We did upgrade the software to the latest release as recommended by JTAC, but the issue is still same. The case is now pening with ATAC and all the related logs have been provided.
Please let me know if anyone of you have faced a similar situation and what can be the solution. For Juniper Employees, the case number is
May 23 21:14:04 Successfully sent jnxJsChClusterIntfTrap trap with severity minor to inform that Control link - em0 state changed from UP to DOWN on cluster 1; reason: missed heartbeats May 23 21:14:07 missed heartbeats on control link between 25 to 33
We were able to figure out what the issue was. But first a little back story.
We had to deactivate the fxp management addresses because of an asymmetric issue and the fact that in Junos 15 doesnt support putting management interfaces in a routing instance. Monitoring devices in the trust zone were taking the management route via the fxp interface to the device but the reply was coming back in the untrust. This created polling issues.

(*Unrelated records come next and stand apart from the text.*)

/-! ## The assembler (R72, R73) -/

theorem test_asm_kind_name : assembleLine ['S','E','L','W',' ','S','A','W'] = .ok [.cmd 0x02000002#32] := by decide
theorem test_asm_comment : assembleLine ['S','E','T','F',' ','5','0','0',' ',';','x'] = .ok [.cmd 0x010001F4#32] := by decide
theorem test_asm_mute_unmute : assembleLine ['M','U','T','E'] = .ok [.cmd 0x04000000#32] ∧
    assembleLine ['U','N','M','U','T','E'] = .ok [.cmd 0x03000000#32] := by decide
theorem test_asm_directives : assembleLine ['R','E','S','E','T'] = .ok [.reset] ∧
    assembleLine ['T','I','C','K',' ','3'] = .ok [.tick, .tick, .tick] := by decide
theorem test_asm_word : assembleLine ['.','w','o','r','d',' ','0','x','0','3','0','0','0','0','0','1'] =
    .ok [.cmd 0x03000001#32] := by decide
theorem test_asm_too_large : assembleLine ['S','E','T','F',' ','1','6','7','7','7','2','1','6'] =
    .error .operandTooLarge := by decide
theorem test_asm_operand_not_taken : assembleLine ['E','N',' ','1'] = .error .operandNotTaken := by decide
theorem test_asm_script : assembleScript ['T','G','L','\n','T','I','C','K'] = .ok [.cmd 0x05000000#32, .tick] := by
  decide

/-! ## Witnesses: for each statement with hypotheses, a state and operands that meet all of them -/

theorem witness_DecodeInvertsEncode : (Instr.setf 16777215).wf = true ∧ (Instr.selw 0).wf = true := by decide
theorem witness_EncodeInvertsDecode : decode 0x02FFFFFF#32 = .ok (.selw 16777215) := by decide
theorem witness_OpcodeRowsSelectTheirCommands : (⟨"SETF", 0xFF000000#32, 0x01000000#32⟩ : OpcodeRow) ∈ opcodeTable ∧
    ∀ row ∈ opcodeTable, 0x0C000000#32 &&& row.mask ≠ row.value := by decide
theorem witness_ReservedOpcodesAreIllegal : 0x0C ≤ (0x0C000000#32 : Word).toNat / 2 ^ 24 ∧
    0x0C ≤ (0xFFFFFFFF#32 : Word).toNat / 2 ^ 24 := by decide
theorem witness_NonZeroOperandIsIllegal :
    (0x0B000001#32 : Word).toNat / 2 ^ 24 ∈ [0x00, 0x03, 0x04, 0x05, 0x06, 0x07, 0x08, 0x09, 0x0A, 0x0B] ∧
    (0x0B000001#32 : Word).toNat % 2 ^ 24 ≠ 0 := by decide
/-- The bounds themselves, one below and one above. -/
theorem witness_SetfInstallsTheStepOrRejects :
    (State.reset.cfg.val.minFreq ≤ 1 ∧ 1 ≤ State.reset.cfg.val.maxFreq) ∧
    (State.reset.cfg.val.minFreq ≤ 1000000 ∧ 1000000 ≤ State.reset.cfg.val.maxFreq) ∧
    0 < State.reset.cfg.val.minFreq ∧ State.reset.cfg.val.maxFreq < 1000001 := by decide
theorem witness_SelwSelectsOrRejects : (WaveKind.sine, 0) ∈ kindsByNumber ∧ (WaveKind.square, 4) ∈ kindsByNumber ∧ 4 < 5 := by
  decide
theorem witness_GateCommandsWriteEnAlone : State.reset.en = false ∧ (st 0 0 .sine true 0).en = true := by decide
theorem witness_RstphRestartsThePhase : (st 5 0x10000 .sine true 0).en = true := by decide
theorem witness_ReadBacksAnswerAndWriteNothing : (WaveKind.square, 4) ∈ kindsByNumber ∧
    (st 0 0 .square true 0).wsel = .square := by decide
theorem witness_ErrorsWriteNothing :
    acceptCommand 0x02000005#32 State.reset = .next (answered State.reset 0x02000000#32) ∧
    (answered State.reset 0x02000000#32).rspWord.toNat / 2 ^ 24 ≠ 0 := ⟨rfl, by decide⟩
theorem witness_ErrorsHaveTheirCauses :
    acceptCommand 0x01000000#32 State.reset = .next (answered State.reset 0x01000000#32) ∧
    acceptCommand 0x02000005#32 State.reset = .next (answered State.reset 0x02000000#32) ∧
    acceptCommand 0x0C000000#32 State.reset = .next (answered State.reset 0x03000000#32) ∧
    acceptCommand 0x02000004#32 State.reset = .next (answered { State.reset with wsel := .square } 4#32) :=
  ⟨rfl, rfl, rfl, rfl⟩
theorem witness_CommandsDependOnRegistersOnly :
    State.reset.cfg = { State.reset with tcnt := 3, trace := [1#8] }.cfg ∧
    State.reset.regs = { State.reset with tcnt := 3, trace := [1#8] }.regs ∧
    acceptCommand 0x03000000#32 State.reset = .next (answered { State.reset with en := true } 1#32) ∧
    acceptCommand 0x03000000#32 { State.reset with tcnt := 3, trace := [1#8] } =
      .next (answered { State.reset with tcnt := 3, trace := [1#8], en := true } 1#32) := ⟨rfl, rfl, rfl, rfl⟩
theorem witness_TickAdvancesThenEmits : State.reset.en = false ∧ (st 0xFFFFFF 1 .sine true 0).en = true := by decide
theorem witness_TicksHaveClosedForm : (st 0xFFFFFF 1 .sine true 0).en = true := by decide
/-- With the wrap clause at STEP 0 (period 1, no wrap) and at the STEP with the shortest other period (2 Ticks, one wrap). -/
theorem witness_PhasePeriodIsExact : (st 0x123456 0 .sine true 0).en = true ∧
    2 ^ 24 / Nat.gcd (0#24 : Word24).toNat (2 ^ 24) = 1 ∧ wrapCount (st 0x123456 0 .sine true 0) 1 = 0 ∧
    (st 0x900000 0x800000 .sine true 0).en = true ∧ 2 ^ 24 / Nat.gcd (0x800000#24 : Word24).toNat (2 ^ 24) = 2 ∧
    wrapCount (st 0x900000 0x800000 .sine true 0) 2 = 1 := by decide +kernel
/-- A step that does not divide 2^24 and one that does: cycles of 3 and of 2 Ticks. -/
theorem witness_CyclesLastFloorOrCeiling :
    let s := st 0 0x600000 .sine true 0
    let d := st 0 0x800000 .sine true 0
    s.en = true ∧ 0 < s.step.toNat ∧ cycleFrom s 2 3 ∧
    d.en = true ∧ 0 < d.step.toNat ∧ cycleFrom d 1 2 ∧ d.step.toNat ∣ 2 ^ 24 := by
  refine ⟨rfl, by decide, ⟨by decide, by unfold wrapsAt; decide, by unfold wrapsAt; decide, ?_⟩, rfl, by decide,
    ⟨by decide, by unfold wrapsAt; decide, by unfold wrapsAt; decide, ?_⟩, by decide⟩
  · intro j h0 hj
    interval_cases j <;> unfold wrapsAt <;> decide
  · intro j h0 hj
    interval_cases j
    unfold wrapsAt
    decide

/-- The state whose next waveform cycle is 256 Ticks long: PHASE 0xFF0000, STEP 2^16. -/
def wide : State := st 0xFF0000 0x10000 .sine true 0

theorem wide_iterate (n : Nat) : (tick^[n] wide).en = true ∧ (tick^[n] wide).step = 0x10000#24 ∧
    (tick^[n] wide).phase.toNat = (0xFF0000 + n * 0x10000) % 2 ^ 24 := by
  induction n with
  | zero => decide
  | succ n ih =>
    obtain ⟨he, hs, hp⟩ := ih
    rw [Function.iterate_succ_apply', tick_running he]
    refine ⟨by simpa using he, by simpa using hs, ?_⟩
    simp only [portWrite_phase, setPhase_phase, BitVec.toNat_add, hp, hs]
    simp
    omega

The problem turned out to be L3 broadcast traffic from the management network was routing back out the untrust interfaces even with no IP active on the fxp interfaces. Pinging 1 time to the broadcast ip in the management network created a ~6000x amplification on the fxp interfaces and a ~3300x amplification for the untrust interfaces. It was routing L3 broadcast packets coming in the fxp interface with no ip address on it. These amplifications were crushing our RE when it happened. This is where the missed heartbeat messages were coming from.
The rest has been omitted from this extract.